# TASK REQUIREMENTS
Whenever the word "dlen" turns up in a line of the data below, copy that line.

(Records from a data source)
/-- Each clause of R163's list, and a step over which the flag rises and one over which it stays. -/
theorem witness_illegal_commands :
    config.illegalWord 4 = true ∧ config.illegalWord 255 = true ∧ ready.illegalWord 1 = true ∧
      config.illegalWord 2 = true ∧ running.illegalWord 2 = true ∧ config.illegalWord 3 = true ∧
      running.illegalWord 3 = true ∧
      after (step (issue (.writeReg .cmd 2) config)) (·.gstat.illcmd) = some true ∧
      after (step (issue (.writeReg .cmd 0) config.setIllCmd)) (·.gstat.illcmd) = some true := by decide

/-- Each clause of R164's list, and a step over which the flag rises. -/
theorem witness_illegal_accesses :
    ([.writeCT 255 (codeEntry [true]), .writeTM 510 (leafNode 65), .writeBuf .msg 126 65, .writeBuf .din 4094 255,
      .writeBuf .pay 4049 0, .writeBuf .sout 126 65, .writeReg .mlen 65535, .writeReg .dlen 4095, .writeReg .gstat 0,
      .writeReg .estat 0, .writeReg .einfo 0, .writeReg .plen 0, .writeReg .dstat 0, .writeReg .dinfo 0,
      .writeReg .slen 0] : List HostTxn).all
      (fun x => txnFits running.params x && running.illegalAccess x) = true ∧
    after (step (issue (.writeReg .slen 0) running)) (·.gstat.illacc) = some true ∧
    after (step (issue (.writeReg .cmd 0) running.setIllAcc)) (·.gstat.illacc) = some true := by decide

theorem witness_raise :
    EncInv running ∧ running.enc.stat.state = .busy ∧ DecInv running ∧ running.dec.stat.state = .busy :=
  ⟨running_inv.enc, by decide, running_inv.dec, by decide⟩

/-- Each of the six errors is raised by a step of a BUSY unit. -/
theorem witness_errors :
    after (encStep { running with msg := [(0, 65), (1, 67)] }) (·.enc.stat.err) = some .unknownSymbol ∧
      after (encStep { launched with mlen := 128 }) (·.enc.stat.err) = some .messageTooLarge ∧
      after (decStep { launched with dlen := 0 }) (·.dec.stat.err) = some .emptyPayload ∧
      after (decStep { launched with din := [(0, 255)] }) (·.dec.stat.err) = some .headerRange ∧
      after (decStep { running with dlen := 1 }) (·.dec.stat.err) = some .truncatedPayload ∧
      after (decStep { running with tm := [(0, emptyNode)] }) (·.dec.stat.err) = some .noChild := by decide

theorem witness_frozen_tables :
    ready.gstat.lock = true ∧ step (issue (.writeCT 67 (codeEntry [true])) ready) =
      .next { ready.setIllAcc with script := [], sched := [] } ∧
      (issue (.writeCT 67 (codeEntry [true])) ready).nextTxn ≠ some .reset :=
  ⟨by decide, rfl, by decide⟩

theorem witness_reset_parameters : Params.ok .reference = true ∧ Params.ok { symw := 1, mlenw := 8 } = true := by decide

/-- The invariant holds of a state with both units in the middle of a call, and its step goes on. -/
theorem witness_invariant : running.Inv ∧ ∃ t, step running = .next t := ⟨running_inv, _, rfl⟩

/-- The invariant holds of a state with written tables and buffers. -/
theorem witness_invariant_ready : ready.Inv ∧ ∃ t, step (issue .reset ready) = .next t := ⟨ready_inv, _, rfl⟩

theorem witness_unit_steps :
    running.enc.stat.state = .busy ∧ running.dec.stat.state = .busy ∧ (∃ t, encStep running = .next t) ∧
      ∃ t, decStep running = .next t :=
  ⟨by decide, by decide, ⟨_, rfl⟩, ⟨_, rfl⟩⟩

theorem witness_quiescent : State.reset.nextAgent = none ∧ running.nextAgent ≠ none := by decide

# ANSWER BOX
      .writeBuf .pay 4049 0, .writeBuf .sout 126 65, .writeReg .mlen 65535, .writeReg .dlen 4095, .writeReg .gstat 0,
      after (decStep { launched with dlen := 0 }) (·.dec.stat.err) = some .emptyPayload ∧
      after (decStep { running with dlen := 1 }) (·.dec.stat.err) = some .truncatedPayload ∧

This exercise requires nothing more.